> Data for this task:
####
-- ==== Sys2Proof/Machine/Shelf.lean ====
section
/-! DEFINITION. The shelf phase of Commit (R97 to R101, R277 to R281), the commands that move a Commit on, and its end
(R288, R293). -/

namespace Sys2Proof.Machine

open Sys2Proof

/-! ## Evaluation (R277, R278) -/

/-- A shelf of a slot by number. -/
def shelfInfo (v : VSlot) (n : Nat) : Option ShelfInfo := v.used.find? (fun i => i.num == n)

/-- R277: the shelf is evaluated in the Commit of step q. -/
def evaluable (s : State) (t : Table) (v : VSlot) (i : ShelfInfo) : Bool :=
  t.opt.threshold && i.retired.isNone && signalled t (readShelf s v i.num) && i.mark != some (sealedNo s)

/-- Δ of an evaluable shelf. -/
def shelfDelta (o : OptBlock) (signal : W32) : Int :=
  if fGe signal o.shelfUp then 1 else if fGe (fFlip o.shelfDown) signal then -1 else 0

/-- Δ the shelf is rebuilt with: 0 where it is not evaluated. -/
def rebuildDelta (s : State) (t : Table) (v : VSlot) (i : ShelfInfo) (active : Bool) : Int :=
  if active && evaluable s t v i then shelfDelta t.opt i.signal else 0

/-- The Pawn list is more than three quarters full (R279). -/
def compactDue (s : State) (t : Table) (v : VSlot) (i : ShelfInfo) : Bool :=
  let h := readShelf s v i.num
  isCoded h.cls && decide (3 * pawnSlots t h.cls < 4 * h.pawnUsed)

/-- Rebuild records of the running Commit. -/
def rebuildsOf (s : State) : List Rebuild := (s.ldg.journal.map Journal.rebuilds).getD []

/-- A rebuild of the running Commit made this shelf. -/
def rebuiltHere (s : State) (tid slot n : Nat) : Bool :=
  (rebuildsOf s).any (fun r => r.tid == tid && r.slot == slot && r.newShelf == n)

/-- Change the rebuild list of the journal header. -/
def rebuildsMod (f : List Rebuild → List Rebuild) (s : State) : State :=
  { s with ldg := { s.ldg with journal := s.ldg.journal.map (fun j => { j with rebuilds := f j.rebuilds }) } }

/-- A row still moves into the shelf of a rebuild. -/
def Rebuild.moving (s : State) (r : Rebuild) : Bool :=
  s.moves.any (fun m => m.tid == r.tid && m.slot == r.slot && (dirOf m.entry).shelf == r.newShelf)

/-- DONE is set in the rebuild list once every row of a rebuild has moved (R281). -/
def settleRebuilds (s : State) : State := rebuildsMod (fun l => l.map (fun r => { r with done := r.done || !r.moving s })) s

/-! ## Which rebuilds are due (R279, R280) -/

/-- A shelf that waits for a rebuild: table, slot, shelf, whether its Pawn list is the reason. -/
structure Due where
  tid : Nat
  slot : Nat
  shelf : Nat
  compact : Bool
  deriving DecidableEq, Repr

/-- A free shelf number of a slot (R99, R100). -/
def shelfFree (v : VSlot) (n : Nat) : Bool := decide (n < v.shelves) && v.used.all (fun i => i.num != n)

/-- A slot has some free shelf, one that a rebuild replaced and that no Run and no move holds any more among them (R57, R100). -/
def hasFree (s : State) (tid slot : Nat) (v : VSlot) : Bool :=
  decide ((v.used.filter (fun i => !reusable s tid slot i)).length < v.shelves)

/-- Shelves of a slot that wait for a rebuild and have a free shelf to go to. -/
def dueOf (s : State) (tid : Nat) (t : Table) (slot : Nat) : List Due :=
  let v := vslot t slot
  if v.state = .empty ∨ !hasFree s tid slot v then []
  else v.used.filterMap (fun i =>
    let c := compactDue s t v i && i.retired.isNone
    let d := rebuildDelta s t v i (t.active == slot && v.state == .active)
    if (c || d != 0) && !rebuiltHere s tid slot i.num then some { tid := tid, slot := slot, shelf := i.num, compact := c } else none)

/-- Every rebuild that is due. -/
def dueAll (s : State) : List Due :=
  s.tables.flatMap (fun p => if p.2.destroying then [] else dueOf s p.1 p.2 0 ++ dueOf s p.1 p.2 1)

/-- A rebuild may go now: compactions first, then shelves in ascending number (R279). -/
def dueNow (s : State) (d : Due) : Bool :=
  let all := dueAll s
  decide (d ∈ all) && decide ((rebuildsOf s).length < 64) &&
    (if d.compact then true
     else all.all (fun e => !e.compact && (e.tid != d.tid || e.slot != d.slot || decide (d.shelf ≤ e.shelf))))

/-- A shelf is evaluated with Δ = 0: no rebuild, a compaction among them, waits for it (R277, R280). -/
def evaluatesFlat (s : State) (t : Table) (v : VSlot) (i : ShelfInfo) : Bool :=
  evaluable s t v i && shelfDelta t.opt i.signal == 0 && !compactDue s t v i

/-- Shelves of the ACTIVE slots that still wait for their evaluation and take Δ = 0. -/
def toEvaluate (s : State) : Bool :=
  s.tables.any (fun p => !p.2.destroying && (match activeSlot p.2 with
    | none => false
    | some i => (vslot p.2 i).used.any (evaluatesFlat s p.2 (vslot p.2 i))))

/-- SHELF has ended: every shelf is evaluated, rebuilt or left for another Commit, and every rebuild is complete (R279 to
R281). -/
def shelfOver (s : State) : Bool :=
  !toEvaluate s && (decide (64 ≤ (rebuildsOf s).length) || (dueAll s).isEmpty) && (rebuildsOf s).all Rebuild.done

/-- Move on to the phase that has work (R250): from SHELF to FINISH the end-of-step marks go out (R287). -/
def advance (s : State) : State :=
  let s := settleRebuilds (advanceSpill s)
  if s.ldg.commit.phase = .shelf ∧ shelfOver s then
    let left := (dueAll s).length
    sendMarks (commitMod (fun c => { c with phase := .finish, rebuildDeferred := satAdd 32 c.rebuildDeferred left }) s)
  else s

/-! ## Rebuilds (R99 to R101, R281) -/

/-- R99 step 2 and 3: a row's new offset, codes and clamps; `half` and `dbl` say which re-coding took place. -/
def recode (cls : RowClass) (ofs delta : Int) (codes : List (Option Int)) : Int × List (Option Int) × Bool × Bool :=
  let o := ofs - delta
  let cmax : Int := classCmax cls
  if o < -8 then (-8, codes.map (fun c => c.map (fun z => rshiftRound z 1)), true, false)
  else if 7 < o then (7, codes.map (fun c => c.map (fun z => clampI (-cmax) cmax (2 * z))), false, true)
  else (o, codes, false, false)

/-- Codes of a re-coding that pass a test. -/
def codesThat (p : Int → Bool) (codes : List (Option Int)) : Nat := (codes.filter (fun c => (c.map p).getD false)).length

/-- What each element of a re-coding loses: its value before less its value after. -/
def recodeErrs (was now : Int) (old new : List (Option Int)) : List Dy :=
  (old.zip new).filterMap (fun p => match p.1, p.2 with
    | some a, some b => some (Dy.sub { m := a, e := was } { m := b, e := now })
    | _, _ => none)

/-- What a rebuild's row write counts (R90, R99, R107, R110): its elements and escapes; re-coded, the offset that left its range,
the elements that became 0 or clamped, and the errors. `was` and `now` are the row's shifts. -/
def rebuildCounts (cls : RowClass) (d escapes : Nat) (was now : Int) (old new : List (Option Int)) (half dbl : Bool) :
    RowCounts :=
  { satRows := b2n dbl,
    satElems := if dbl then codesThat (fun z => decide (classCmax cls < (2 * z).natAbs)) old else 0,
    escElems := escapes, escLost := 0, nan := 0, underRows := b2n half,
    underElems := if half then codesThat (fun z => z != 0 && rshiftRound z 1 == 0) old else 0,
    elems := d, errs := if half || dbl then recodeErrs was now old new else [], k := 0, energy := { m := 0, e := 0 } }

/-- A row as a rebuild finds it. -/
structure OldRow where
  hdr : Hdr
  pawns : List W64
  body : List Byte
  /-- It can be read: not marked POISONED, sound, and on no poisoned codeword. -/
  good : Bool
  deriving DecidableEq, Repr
####
> Exercise:
Since only part of the listing is wanted, copy exactly the lines from the one holding "def recodeErrs (was" to the one holding "satElems := if", both included.

> Your response:
def recodeErrs (was now : Int) (old new : List (Option Int)) : List Dy :=
  (old.zip new).filterMap (fun p => match p.1, p.2 with
    | some a, some b => some (Dy.sub { m := a, e := was } { m := b, e := now })
    | _, _ => none)

/-- What a rebuild's row write counts (R90, R99, R107, R110): its elements and escapes; re-coded, the offset that left its range,
the elements that became 0 or clamped, and the errors. `was` and `now` are the row's shifts. -/
def rebuildCounts (cls : RowClass) (d escapes : Nat) (was now : Int) (old new : List (Option Int)) (half dbl : Bool) :
    RowCounts :=
  { satRows := b2n dbl,
    satElems := if dbl then codesThat (fun z => decide (classCmax cls < (2 * z).natAbs)) old else 0,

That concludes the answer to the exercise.